In this work, we present a facile method for the selective growth of Rh nanocrystals on two tips of Au NBPs to fabricate Au NBP/tip-Rh NDs. The formation of a large steric hindrance at the middle of Au NBPs is vital for selective growth, which is achieved by employing benzyldimethylhexadecylammonium chloride (16-BAC) molecules as the surfactant. Since Rh nanocrystals tend to aggregate in small sizes, the large benzyl group in the 16-BAC molecules presents a large steric hindrance to block the deposition of Rh on the side surface. The unique architecture endows the obtained Au NBP/tip-Rh NDs with excellent photocatalytic performance toward N₂ fixation. Benefiting from the spatially separated architecture, the Au NBP/tip-Rh NDs exhibit a N₂ photofixation activity of 114.33 μmol h⁻¹ g⁻¹, which is 8.0 and 2.0-fold compared with those of Rh nanocrystals and core@shell nanostructures.

Results and discussion

The Au NBP/tip-Rh NDs are prepared through the selective growth of Rh nanocrystals on two tips of Au NBPs (Fig. 1). The pregrown Au NBPs are stabilized with the surfactant cetyltrimethylammonium bromide (CTAB) molecules. In the absence of 16-BAC, Rh nanocrystals are prone to nucleation on the whole surface of Au NBPs to obtain the core@shell nanostructures. Since Rh nuclei are generally very small, the small steric hindrance of CTAB molecules can hardly prevent the deposition of Rh nuclei on the side surface, and subsequently core@shell nanostructures are formed. 16-BAC molecules have a similar molecular structure to CTAB. A big difference lies in that 16-BAC molecules possess a large benzyl headgroup but CTAB molecules have a small methyl group. The presence of 16-BAC molecules facilitates the selective growth process. First, the large headgroup of 16-BAC molecules can block the entrance of Rh nuclei into the side surfaces of Au NBPs. At an appropriate concentration, the density of 16-BAC molecules at the two tips is smaller than that on the side surface due to the curvature difference,³⁴ which provides an opportunity for Rh nucleation at the two tips. Second, 16-BAC has a stronger capability of stabilizing the Rh precursor than CTAB due to the larger headgroup. The strong bonding capability reduces the number of nucleations and slows down the growth rate of Rh. Upon the nucleation of Rh nanocrystals at the two tips, further deposition of Rh will occur on the original Rh nuclei because of the smaller interfacial free energy than the Au–Rh interface. In addition, the presence of NaI during the synthesis facilitates the epitaxial overgrowth of Rh on Au NBP.⁴⁰ First, the complexation of I⁻ ions with Rh³⁺ ions can decrease the nucleation rate of Rh nanocrystals by decreasing the reduction potential. Second, the I⁻ ions possess strong interaction with Au, which can direct the growth of Rh on Au NBPs. Third, the presence of the I⁻/I₂ red/ox pair makes I⁻ ions a good candidate as a reduction/oxidation agent for the activation of the Au surface. Accordingly, Rh nanodomains are formed at two tips of Au NBPs to obtain the Au NBP/tip-Rh NDs.
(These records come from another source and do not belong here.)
-- ==== Sys2Proof/Syntax.lean ====
section
/-! DEFINITION. The commands of the block: one constructor per row of the opcode table, and the operands they carry. -/

namespace Sys2Proof

/-- Who makes an access: a host port with its request tag, a thread (R23), a DMA channel (R25), or the
block itself (the start table is applied as the owner host's writes, R421). -/
inductive Agent where
  | host (h : Host) (tag : BitVec 5)
  | thread (t : Tid)
  | dma (ch : DmaCh)
  | block
  deriving DecidableEq, Repr

/-- The size suffix of an operation family: .B, .H, none, .D (R92). -/
inductive Size4 where
  | b
  | h
  | w
  | d
  deriving DecidableEq, Repr

/-- The conditions of Table INS-2. -/
inductive Cond where
  | eq
  | ne
  | cs
  | cc
  | mi
  | pl
  | vs
  | vc
  | hi
  | ls
  | ge
  | lt
  | gt
  | le
  deriving DecidableEq, Repr

/-- One operand as encoded (Table ISA-2): mode and specifier. In the short form the specifier is the
8-bit field of Table ISA-1 zero-extended and the mode follows from the role (R102). -/
structure Opnd where
  mode : BitVec 4 := 0
  spec : BitVec 14 := 0
  deriving DecidableEq, Repr

/-- One issue of an instruction by a thread: its form and its operand fields (R86 to R89). -/
structure Issue where
  thread : Tid
  long : Bool := true
  a : Opnd := { }
  b : Opnd := { }
  c : Opnd := { }
  deriving DecidableEq, Repr

/-- The target field of a branch: the 24-bit displacement of the short form (R103) or an operand of
role t of the long form (R104). -/
inductive Target where
  | short (d : BitVec 24)
  | long (o : Opnd)
  deriving DecidableEq, Repr

/-- One issue of an instruction of the branch group. -/
structure Jump where
  thread : Tid
  tgt : Target
  deriving DecidableEq, Repr

/-- The straps and TEST_MODE as they stand at the sampling edge (R40). -/
structure Straps where
  owner : Host
  hportEn : BitVec 8
  rootMhz : BitVec 12
  hlyEn : BitVec 2
  recovery : Bool
  testMode : Bool
  deriving DecidableEq, Repr

/-- What the error correction of an access finds (Table MEM-3). -/
inductive Ecc where
  | ok
  | corrected
  | uncorrectable
  deriving DecidableEq, Repr

/-- The registers of a thread's context table (Table BRL-11). -/
inductive CtxReg where
  | pc
  | fp
  | sp
  | sw
  | pxlo (n : Fin 4)
  | pxhi (n : Fin 4)
  deriving DecidableEq, Repr

/-- Who uses a desk's second port or a shared hall phase (R298, Table MEM-2). -/
inductive PortUser where
  | host (h : Host)
  | dma (ch : DmaCh)
  | queueManager
  | lockUnit
  | test
  | scrub
  deriving DecidableEq, Repr

/-- One access to a desk line of 64 bytes or a hall granule of 16 bytes. Byte i of the data lies at
offset i; bit i of the strobes enables it. -/
inductive LineAccess where
  | read
  | write (data : BitVec 512) (strb : BitVec 64)
  deriving DecidableEq, Repr

/-- What the MRAM scrubber finds in the word it reads (R318). -/
inductive MramFinding where
  | clean
  | oneBit
  | twoBits
  | uncorrectable
  | writeFailed
  deriving DecidableEq, Repr

/-- The record of an engine's bus error (Table DMA-10, DMA_BERRI). -/
structure BusErr where
  phase : BitVec 3
  kind : BitVec 3
  chv : Bool
  addr : BitVec 48
  port : Bool
  tag : BitVec 12
  deriving DecidableEq, Repr

/-- A Halyard frame: the header of Table HLY-1 and its payload bytes. -/
structure Frame where
  typ : BitVec 4
  bc : Bool
  upw : Bool
  dst : BitVec 14
  src : BitVec 14
  hops : BitVec 14
  len : BitVec 7
  seq : BitVec 9
  payload : List Byte
  deriving DecidableEq, Repr

/-- Why a received frame is dropped (R384, Table HLY-14). -/
inductive BadFrame where
  | reservedTypeOrLen
  | badCrc
  | aborted
  deriving DecidableEq, Repr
Fig. 1 Schematic illustration of the growth behaviors of Rh nanocrystals on Au NBPs in the presence of either CTAB or 16-BAC surfactants.

The starting Au NBPs with a fivefold rotational symmetry structure were prepared using a seeded growth method (Fig. 2a). The as-prepared Au NBPs possess a uniform morphology and a narrow spectral linewidth, with the average length and diameter at the middle being 110.8 ± 2.9 nm and 35.5 ± 1.9 nm, respectively. The excellent monodispersity of Au NBPs provides an ideal platform for Rh selective growth on Au NBPs. The representative transmission electron microscopy (TEM) image of the obtained Au NBP/tip-Rh NDs clearly demonstrates that Rh nanocrystals have been successfully grown on two tips of Au NBPs (Fig. 2b). The Rh nanocrystals exhibit a snowflake morphology with a diameter of 36.9 ± 3.2 nm and are composed of many small dendritic Rh nanostructures (Fig. 2c). After the growth of Rh nanocrystals, a redshift for plasmon resonance wavelength occurs due to the change of the dielectric constant at the two tips (Fig. S1†). To further verify the dumbbell-shaped nanostructures, we carried out high-angle annular dark-field scanning transmission electron microscopy (HAADF-STEM) imaging and energy-dispersive X-ray (EDX) elemental mapping (Fig. 2d). Evidently, the EDX elemental mapping results reveal the bipyramidal Au core and well-defined Rh nanodendrite-tipped caps, suggesting the formation of dumbbell-shaped nanostructures. In addition, the crystalline properties of Au and Rh are confirmed by aberration-corrected high-resolution TEM (HRTEM) imaging (Fig. 2e). An aberration-corrected HRTEM image clearly demonstrates that the Rh cap consists of many dendritic nanostructures with a diameter of about 1–3 nm. The formation of dendritic structures is attributed to the large lattice mismatch (∼7%) between Au and Rh.⁴⁰ Dendritic nanostructures with porous channels of Rh nanocrystals are supposed to be ideal architectures for catalysis.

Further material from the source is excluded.